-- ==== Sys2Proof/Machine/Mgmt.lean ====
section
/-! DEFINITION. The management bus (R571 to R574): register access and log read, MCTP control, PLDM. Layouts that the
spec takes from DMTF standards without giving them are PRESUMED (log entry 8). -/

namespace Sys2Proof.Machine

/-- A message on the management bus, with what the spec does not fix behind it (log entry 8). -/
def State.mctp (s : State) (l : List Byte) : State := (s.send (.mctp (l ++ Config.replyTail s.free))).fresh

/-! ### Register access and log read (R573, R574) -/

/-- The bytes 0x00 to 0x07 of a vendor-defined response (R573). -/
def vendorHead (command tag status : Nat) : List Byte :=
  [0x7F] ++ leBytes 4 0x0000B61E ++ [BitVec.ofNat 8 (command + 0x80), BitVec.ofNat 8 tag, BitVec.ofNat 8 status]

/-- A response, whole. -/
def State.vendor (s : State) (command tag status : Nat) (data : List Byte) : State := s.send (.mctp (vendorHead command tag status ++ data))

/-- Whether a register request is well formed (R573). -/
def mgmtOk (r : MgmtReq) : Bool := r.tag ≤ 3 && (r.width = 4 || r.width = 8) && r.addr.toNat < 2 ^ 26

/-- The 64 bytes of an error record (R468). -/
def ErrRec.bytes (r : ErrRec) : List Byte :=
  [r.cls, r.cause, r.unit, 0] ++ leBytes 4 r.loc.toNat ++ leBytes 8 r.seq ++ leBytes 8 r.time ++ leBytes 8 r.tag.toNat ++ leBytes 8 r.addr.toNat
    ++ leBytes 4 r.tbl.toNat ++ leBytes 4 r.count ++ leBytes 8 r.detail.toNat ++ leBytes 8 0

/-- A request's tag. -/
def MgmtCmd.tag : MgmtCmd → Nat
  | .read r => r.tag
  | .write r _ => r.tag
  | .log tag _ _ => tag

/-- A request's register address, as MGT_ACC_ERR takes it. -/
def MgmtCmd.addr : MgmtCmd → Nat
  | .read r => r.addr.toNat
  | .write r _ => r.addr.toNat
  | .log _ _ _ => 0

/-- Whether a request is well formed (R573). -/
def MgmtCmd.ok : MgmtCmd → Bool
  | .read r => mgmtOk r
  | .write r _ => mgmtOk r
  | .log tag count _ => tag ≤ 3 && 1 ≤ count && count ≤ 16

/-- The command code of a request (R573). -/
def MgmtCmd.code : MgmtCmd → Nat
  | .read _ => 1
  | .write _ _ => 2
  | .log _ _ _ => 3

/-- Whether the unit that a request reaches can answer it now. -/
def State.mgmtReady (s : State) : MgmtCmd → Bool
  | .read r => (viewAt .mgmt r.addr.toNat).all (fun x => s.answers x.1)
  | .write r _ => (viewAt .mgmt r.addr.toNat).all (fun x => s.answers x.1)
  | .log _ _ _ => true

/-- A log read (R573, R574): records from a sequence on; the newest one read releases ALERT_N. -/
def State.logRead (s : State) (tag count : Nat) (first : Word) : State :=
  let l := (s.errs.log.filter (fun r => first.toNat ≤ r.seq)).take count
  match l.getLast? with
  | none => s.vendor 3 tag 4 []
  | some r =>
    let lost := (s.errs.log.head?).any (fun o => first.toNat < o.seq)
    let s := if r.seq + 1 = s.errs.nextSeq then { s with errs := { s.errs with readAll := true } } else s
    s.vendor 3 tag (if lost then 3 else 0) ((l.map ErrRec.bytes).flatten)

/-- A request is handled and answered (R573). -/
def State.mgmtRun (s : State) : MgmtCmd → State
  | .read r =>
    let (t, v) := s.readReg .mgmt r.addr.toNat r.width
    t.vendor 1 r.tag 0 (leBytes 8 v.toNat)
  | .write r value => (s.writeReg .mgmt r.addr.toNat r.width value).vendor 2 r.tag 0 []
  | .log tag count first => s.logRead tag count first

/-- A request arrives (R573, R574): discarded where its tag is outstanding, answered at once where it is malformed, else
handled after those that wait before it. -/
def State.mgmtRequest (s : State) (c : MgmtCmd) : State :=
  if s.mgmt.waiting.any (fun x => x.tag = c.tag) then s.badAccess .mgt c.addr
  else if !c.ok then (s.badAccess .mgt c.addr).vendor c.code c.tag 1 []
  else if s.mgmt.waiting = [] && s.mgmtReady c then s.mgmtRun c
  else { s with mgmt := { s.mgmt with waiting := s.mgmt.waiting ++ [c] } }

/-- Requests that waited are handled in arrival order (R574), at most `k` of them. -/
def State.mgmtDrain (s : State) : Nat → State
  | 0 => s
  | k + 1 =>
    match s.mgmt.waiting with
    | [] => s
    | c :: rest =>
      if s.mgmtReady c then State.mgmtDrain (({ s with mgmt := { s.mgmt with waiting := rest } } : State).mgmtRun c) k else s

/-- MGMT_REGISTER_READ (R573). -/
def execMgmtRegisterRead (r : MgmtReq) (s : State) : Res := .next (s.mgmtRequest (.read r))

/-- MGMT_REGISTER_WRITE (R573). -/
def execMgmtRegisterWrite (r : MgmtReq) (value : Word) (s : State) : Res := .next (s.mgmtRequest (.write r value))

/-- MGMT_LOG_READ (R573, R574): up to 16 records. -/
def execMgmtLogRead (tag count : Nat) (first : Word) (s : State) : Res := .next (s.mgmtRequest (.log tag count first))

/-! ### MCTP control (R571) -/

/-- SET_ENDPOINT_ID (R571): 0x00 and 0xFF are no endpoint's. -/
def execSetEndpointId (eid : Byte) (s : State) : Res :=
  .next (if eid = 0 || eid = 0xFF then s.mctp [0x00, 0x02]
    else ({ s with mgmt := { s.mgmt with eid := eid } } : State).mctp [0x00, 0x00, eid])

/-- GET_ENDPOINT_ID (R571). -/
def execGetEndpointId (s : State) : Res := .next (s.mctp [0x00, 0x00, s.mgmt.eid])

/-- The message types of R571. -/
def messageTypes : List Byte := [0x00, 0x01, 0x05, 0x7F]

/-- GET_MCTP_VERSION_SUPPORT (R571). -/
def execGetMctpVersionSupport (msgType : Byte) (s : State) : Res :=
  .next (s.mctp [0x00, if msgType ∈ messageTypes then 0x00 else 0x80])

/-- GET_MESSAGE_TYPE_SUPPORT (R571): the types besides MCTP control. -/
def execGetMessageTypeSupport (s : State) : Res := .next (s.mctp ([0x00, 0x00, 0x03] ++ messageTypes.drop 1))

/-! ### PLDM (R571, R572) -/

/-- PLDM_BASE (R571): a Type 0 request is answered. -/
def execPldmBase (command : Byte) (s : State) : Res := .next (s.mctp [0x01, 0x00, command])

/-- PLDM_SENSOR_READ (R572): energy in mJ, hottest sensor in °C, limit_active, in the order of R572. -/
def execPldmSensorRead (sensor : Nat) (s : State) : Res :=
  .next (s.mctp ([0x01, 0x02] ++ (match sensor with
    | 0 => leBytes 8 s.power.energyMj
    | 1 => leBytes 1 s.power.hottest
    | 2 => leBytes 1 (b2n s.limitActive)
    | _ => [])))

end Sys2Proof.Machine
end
####
= INSTRUCTIONS TO FOLLOW =
Repeat every entry exactly as written above.

= RESPONSE BELOW =
-- ==== Sys2Proof/Machine/Mgmt.lean ====
section
/-! DEFINITION. The management bus (R571 to R574): register access and log read, MCTP control, PLDM. Layouts that the
spec takes from DMTF standards without giving them are PRESUMED (log entry 8). -/

namespace Sys2Proof.Machine

/-- A message on the management bus, with what the spec does not fix behind it (log entry 8). -/
def State.mctp (s : State) (l : List Byte) : State := (s.send (.mctp (l ++ Config.replyTail s.free))).fresh

/-! ### Register access and log read (R573, R574) -/

/-- The bytes 0x00 to 0x07 of a vendor-defined response (R573). -/
def vendorHead (command tag status : Nat) : List Byte :=
  [0x7F] ++ leBytes 4 0x0000B61E ++ [BitVec.ofNat 8 (command + 0x80), BitVec.ofNat 8 tag, BitVec.ofNat 8 status]

/-- A response, whole. -/
def State.vendor (s : State) (command tag status : Nat) (data : List Byte) : State := s.send (.mctp (vendorHead command tag status ++ data))

/-- Whether a register request is well formed (R573). -/
def mgmtOk (r : MgmtReq) : Bool := r.tag ≤ 3 && (r.width = 4 || r.width = 8) && r.addr.toNat < 2 ^ 26

/-- The 64 bytes of an error record (R468). -/
def ErrRec.bytes (r : ErrRec) : List Byte :=
  [r.cls, r.cause, r.unit, 0] ++ leBytes 4 r.loc.toNat ++ leBytes 8 r.seq ++ leBytes 8 r.time ++ leBytes 8 r.tag.toNat ++ leBytes 8 r.addr.toNat
    ++ leBytes 4 r.tbl.toNat ++ leBytes 4 r.count ++ leBytes 8 r.detail.toNat ++ leBytes 8 0

/-- A request's tag. -/
def MgmtCmd.tag : MgmtCmd → Nat
  | .read r => r.tag
  | .write r _ => r.tag
  | .log tag _ _ => tag

/-- A request's register address, as MGT_ACC_ERR takes it. -/
def MgmtCmd.addr : MgmtCmd → Nat
  | .read r => r.addr.toNat
  | .write r _ => r.addr.toNat
  | .log _ _ _ => 0

/-- Whether a request is well formed (R573). -/
def MgmtCmd.ok : MgmtCmd → Bool
  | .read r => mgmtOk r
  | .write r _ => mgmtOk r
  | .log tag count _ => tag ≤ 3 && 1 ≤ count && count ≤ 16

/-- The command code of a request (R573). -/
def MgmtCmd.code : MgmtCmd → Nat
  | .read _ => 1
  | .write _ _ => 2
  | .log _ _ _ => 3

/-- Whether the unit that a request reaches can answer it now. -/
def State.mgmtReady (s : State) : MgmtCmd → Bool
  | .read r => (viewAt .mgmt r.addr.toNat).all (fun x => s.answers x.1)
  | .write r _ => (viewAt .mgmt r.addr.toNat).all (fun x => s.answers x.1)
  | .log _ _ _ => true

/-- A log read (R573, R574): records from a sequence on; the newest one read releases ALERT_N. -/
def State.logRead (s : State) (tag count : Nat) (first : Word) : State :=
  let l := (s.errs.log.filter (fun r => first.toNat ≤ r.seq)).take count
  match l.getLast? with
  | none => s.vendor 3 tag 4 []
  | some r =>
    let lost := (s.errs.log.head?).any (fun o => first.toNat < o.seq)
    let s := if r.seq + 1 = s.errs.nextSeq then { s with errs := { s.errs with readAll := true } } else s
    s.vendor 3 tag (if lost then 3 else 0) ((l.map ErrRec.bytes).flatten)

/-- A request is handled and answered (R573). -/
def State.mgmtRun (s : State) : MgmtCmd → State
  | .read r =>
    let (t, v) := s.readReg .mgmt r.addr.toNat r.width
    t.vendor 1 r.tag 0 (leBytes 8 v.toNat)
  | .write r value => (s.writeReg .mgmt r.addr.toNat r.width value).vendor 2 r.tag 0 []
  | .log tag count first => s.logRead tag count first

/-- A request arrives (R573, R574): discarded where its tag is outstanding, answered at once where it is malformed, else
handled after those that wait before it. -/
def State.mgmtRequest (s : State) (c : MgmtCmd) : State :=
  if s.mgmt.waiting.any (fun x => x.tag = c.tag) then s.badAccess .mgt c.addr
  else if !c.ok then (s.badAccess .mgt c.addr).vendor c.code c.tag 1 []
  else if s.mgmt.waiting = [] && s.mgmtReady c then s.mgmtRun c
  else { s with mgmt := { s.mgmt with waiting := s.mgmt.waiting ++ [c] } }

/-- Requests that waited are handled in arrival order (R574), at most `k` of them. -/
def State.mgmtDrain (s : State) : Nat → State
  | 0 => s
  | k + 1 =>
    match s.mgmt.waiting with
    | [] => s
    | c :: rest =>
      if s.mgmtReady c then State.mgmtDrain (({ s with mgmt := { s.mgmt with waiting := rest } } : State).mgmtRun c) k else s

/-- MGMT_REGISTER_READ (R573). -/
def execMgmtRegisterRead (r : MgmtReq) (s : State) : Res := .next (s.mgmtRequest (.read r))

/-- MGMT_REGISTER_WRITE (R573). -/
def execMgmtRegisterWrite (r : MgmtReq) (value : Word) (s : State) : Res := .next (s.mgmtRequest (.write r value))

/-- MGMT_LOG_READ (R573, R574): up to 16 records. -/
def execMgmtLogRead (tag count : Nat) (first : Word) (s : State) : Res := .next (s.mgmtRequest (.log tag count first))

/-! ### MCTP control (R571) -/

/-- SET_ENDPOINT_ID (R571): 0x00 and 0xFF are no endpoint's. -/
def execSetEndpointId (eid : Byte) (s : State) : Res :=
  .next (if eid = 0 || eid = 0xFF then s.mctp [0x00, 0x02]
    else ({ s with mgmt := { s.mgmt with eid := eid } } : State).mctp [0x00, 0x00, eid])

/-- GET_ENDPOINT_ID (R571). -/
def execGetEndpointId (s : State) : Res := .next (s.mctp [0x00, 0x00, s.mgmt.eid])

/-- The message types of R571. -/
def messageTypes : List Byte := [0x00, 0x01, 0x05, 0x7F]

/-- GET_MCTP_VERSION_SUPPORT (R571). -/
def execGetMctpVersionSupport (msgType : Byte) (s : State) : Res :=
  .next (s.mctp [0x00, if msgType ∈ messageTypes then 0x00 else 0x80])

/-- GET_MESSAGE_TYPE_SUPPORT (R571): the types besides MCTP control. -/
def execGetMessageTypeSupport (s : State) : Res := .next (s.mctp ([0x00, 0x00, 0x03] ++ messageTypes.drop 1))

/-! ### PLDM (R571, R572) -/

/-- PLDM_BASE (R571): a Type 0 request is answered. -/
def execPldmBase (command : Byte) (s : State) : Res := .next (s.mctp [0x01, 0x00, command])

/-- PLDM_SENSOR_READ (R572): energy in mJ, hottest sensor in °C, limit_active, in the order of R572. -/
def execPldmSensorRead (sensor : Nat) (s : State) : Res :=
  .next (s.mctp ([0x01, 0x02] ++ (match sensor with
    | 0 => leBytes 8 s.power.energyMj
    | 1 => leBytes 1 s.power.hottest
    | 2 => leBytes 1 (b2n s.limitActive)
    | _ => [])))

end Sys2Proof.Machine
end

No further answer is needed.